* [Data supplied]:
-- ==== Sys2Proof/Laws/State.lean ====
section
/-! SUPPORT. One lemma for each field of State that a named update leaves alone, and what the update's own field reads
afterwards. -/

namespace Sys2Proof.Machine

variable (s : State)

@[simp] theorem State.setVr_clock (fn o : Nat) (v : DWord) : (s.setVr fn o v).clock = s.clock := rfl
@[simp] theorem State.setVr_ref (fn o : Nat) (v : DWord) : (s.setVr fn o v).ref = s.ref := rfl
@[simp] theorem State.setVr_fresh (fn o : Nat) (v : DWord) : (s.setVr fn o v).fresh = s.fresh := rfl
@[simp] theorem State.setVr_nextId (fn o : Nat) (v : DWord) : (s.setVr fn o v).nextId = s.nextId := rfl
@[simp] theorem State.setVr_agenda (fn o : Nat) (v : DWord) : (s.setVr fn o v).agenda = s.agenda := rfl
@[simp] theorem State.setVr_cur (fn o : Nat) (v : DWord) : (s.setVr fn o v).cur = s.cur := rfl
@[simp] theorem State.setVr_mem (fn o : Nat) (v : DWord) : (s.setVr fn o v).mem = s.mem := rfl
@[simp] theorem State.setVr_poison (fn o : Nat) (v : DWord) : (s.setVr fn o v).poison = s.poison := rfl
@[simp] theorem State.setVr_dscr (fn o : Nat) (v : DWord) : (s.setVr fn o v).dscr = s.dscr := rfl
@[simp] theorem State.setVr_cores (fn o : Nat) (v : DWord) : (s.setVr fn o v).cores = s.cores := rfl
@[simp] theorem State.setVr_dies (fn o : Nat) (v : DWord) : (s.setVr fn o v).dies = s.dies := rfl
@[simp] theorem State.setVr_slices (fn o : Nat) (v : DWord) : (s.setVr fn o v).slices = s.slices := rfl
@[simp] theorem State.setVr_clsets (fn o : Nat) (v : DWord) : (s.setVr fn o v).clsets = s.clsets := rfl
@[simp] theorem State.setVr_preg (fn o : Nat) (v : DWord) : (s.setVr fn o v).preg = s.preg := rfl
@[simp] theorem State.setVr_vfs (fn o : Nat) (v : DWord) : (s.setVr fn o v).vfs = s.vfs := rfl
@[simp] theorem State.setVr_jobs (fn o : Nat) (v : DWord) : (s.setVr fn o v).jobs = s.jobs := rfl
@[simp] theorem State.setVr_cardOrder (fn o : Nat) (v : DWord) : (s.setVr fn o v).cardOrder = s.cardOrder := rfl
@[simp] theorem State.setVr_parts (fn o : Nat) (v : DWord) : (s.setVr fn o v).parts = s.parts := rfl
@[simp] theorem State.setVr_hostBias (fn o : Nat) (v : DWord) : (s.setVr fn o v).hostBias = s.hostBias := rfl
@[simp] theorem State.setVr_frames (fn o : Nat) (v : DWord) : (s.setVr fn o v).frames = s.frames := rfl
@[simp] theorem State.setVr_ports (fn o : Nat) (v : DWord) : (s.setVr fn o v).ports = s.ports := rfl
@[simp] theorem State.setVr_sys (fn o : Nat) (v : DWord) : (s.setVr fn o v).sys = s.sys := rfl
@[simp] theorem State.setVr_hostRead (fn o : Nat) (v : DWord) : (s.setVr fn o v).hostRead = s.hostRead := rfl
@[simp] theorem State.setVr_snap (fn o : Nat) (v : DWord) : (s.setVr fn o v).snap = s.snap := rfl
@[simp] theorem State.setVr_readAt (fn o : Nat) (v : DWord) : (s.setVr fn o v).readAt = s.readAt := rfl

@[simp] theorem State.setPr_clock (o : Nat) (v : DWord) : (s.setPr o v).clock = s.clock := rfl
@[simp] theorem State.setPr_ref (o : Nat) (v : DWord) : (s.setPr o v).ref = s.ref := rfl
@[simp] theorem State.setPr_fresh (o : Nat) (v : DWord) : (s.setPr o v).fresh = s.fresh := rfl
@[simp] theorem State.setPr_nextId (o : Nat) (v : DWord) : (s.setPr o v).nextId = s.nextId := rfl
@[simp] theorem State.setPr_agenda (o : Nat) (v : DWord) : (s.setPr o v).agenda = s.agenda := rfl
@[simp] theorem State.setPr_cur (o : Nat) (v : DWord) : (s.setPr o v).cur = s.cur := rfl
@[simp] theorem State.setPr_mem (o : Nat) (v : DWord) : (s.setPr o v).mem = s.mem := rfl
@[simp] theorem State.setPr_poison (o : Nat) (v : DWord) : (s.setPr o v).poison = s.poison := rfl
@[simp] theorem State.setPr_dscr (o : Nat) (v : DWord) : (s.setPr o v).dscr = s.dscr := rfl
@[simp] theorem State.setPr_cores (o : Nat) (v : DWord) : (s.setPr o v).cores = s.cores := rfl
@[simp] theorem State.setPr_dies (o : Nat) (v : DWord) : (s.setPr o v).dies = s.dies := rfl
@[simp] theorem State.setPr_slices (o : Nat) (v : DWord) : (s.setPr o v).slices = s.slices := rfl
@[simp] theorem State.setPr_clsets (o : Nat) (v : DWord) : (s.setPr o v).clsets = s.clsets := rfl
@[simp] theorem State.setPr_vreg (o : Nat) (v : DWord) : (s.setPr o v).vreg = s.vreg := rfl
@[simp] theorem State.setPr_vfs (o : Nat) (v : DWord) : (s.setPr o v).vfs = s.vfs := rfl
@[simp] theorem State.setPr_jobs (o : Nat) (v : DWord) : (s.setPr o v).jobs = s.jobs := rfl
@[simp] theorem State.setPr_cardOrder (o : Nat) (v : DWord) : (s.setPr o v).cardOrder = s.cardOrder := rfl
@[simp] theorem State.setPr_parts (o : Nat) (v : DWord) : (s.setPr o v).parts = s.parts := rfl
@[simp] theorem State.setPr_hostBias (o : Nat) (v : DWord) : (s.setPr o v).hostBias = s.hostBias := rfl
@[simp] theorem State.setPr_frames (o : Nat) (v : DWord) : (s.setPr o v).frames = s.frames := rfl
@[simp] theorem State.setPr_ports (o : Nat) (v : DWord) : (s.setPr o v).ports = s.ports := rfl
@[simp] theorem State.setPr_sys (o : Nat) (v : DWord) : (s.setPr o v).sys = s.sys := rfl
@[simp] theorem State.setPr_hostRead (o : Nat) (v : DWord) : (s.setPr o v).hostRead = s.hostRead := rfl
@[simp] theorem State.setPr_snap (o : Nat) (v : DWord) : (s.setPr o v).snap = s.snap := rfl
@[simp] theorem State.setPr_readAt (o : Nat) (v : DWord) : (s.setPr o v).readAt = s.readAt := rfl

* [Problem requirements]: Nothing should appear in the answer except the lines from the one with "(s.setPr o v).mem = s.mem := rfl" through the final line of the records, written exactly.

* [Worked solution]:
@[simp] theorem State.setPr_mem (o : Nat) (v : DWord) : (s.setPr o v).mem = s.mem := rfl
@[simp] theorem State.setPr_poison (o : Nat) (v : DWord) : (s.setPr o v).poison = s.poison := rfl
@[simp] theorem State.setPr_dscr (o : Nat) (v : DWord) : (s.setPr o v).dscr = s.dscr := rfl
@[simp] theorem State.setPr_cores (o : Nat) (v : DWord) : (s.setPr o v).cores = s.cores := rfl
@[simp] theorem State.setPr_dies (o : Nat) (v : DWord) : (s.setPr o v).dies = s.dies := rfl
@[simp] theorem State.setPr_slices (o : Nat) (v : DWord) : (s.setPr o v).slices = s.slices := rfl
@[simp] theorem State.setPr_clsets (o : Nat) (v : DWord) : (s.setPr o v).clsets = s.clsets := rfl
@[simp] theorem State.setPr_vreg (o : Nat) (v : DWord) : (s.setPr o v).vreg = s.vreg := rfl
@[simp] theorem State.setPr_vfs (o : Nat) (v : DWord) : (s.setPr o v).vfs = s.vfs := rfl
@[simp] theorem State.setPr_jobs (o : Nat) (v : DWord) : (s.setPr o v).jobs = s.jobs := rfl
@[simp] theorem State.setPr_cardOrder (o : Nat) (v : DWord) : (s.setPr o v).cardOrder = s.cardOrder := rfl
@[simp] theorem State.setPr_parts (o : Nat) (v : DWord) : (s.setPr o v).parts = s.parts := rfl
@[simp] theorem State.setPr_hostBias (o : Nat) (v : DWord) : (s.setPr o v).hostBias = s.hostBias := rfl
@[simp] theorem State.setPr_frames (o : Nat) (v : DWord) : (s.setPr o v).frames = s.frames := rfl
@[simp] theorem State.setPr_ports (o : Nat) (v : DWord) : (s.setPr o v).ports = s.ports := rfl
@[simp] theorem State.setPr_sys (o : Nat) (v : DWord) : (s.setPr o v).sys = s.sys := rfl
@[simp] theorem State.setPr_hostRead (o : Nat) (v : DWord) : (s.setPr o v).hostRead = s.hostRead := rfl
@[simp] theorem State.setPr_snap (o : Nat) (v : DWord) : (s.setPr o v).snap = s.snap := rfl
@[simp] theorem State.setPr_readAt (o : Nat) (v : DWord) : (s.setPr o v).readAt = s.readAt := rfl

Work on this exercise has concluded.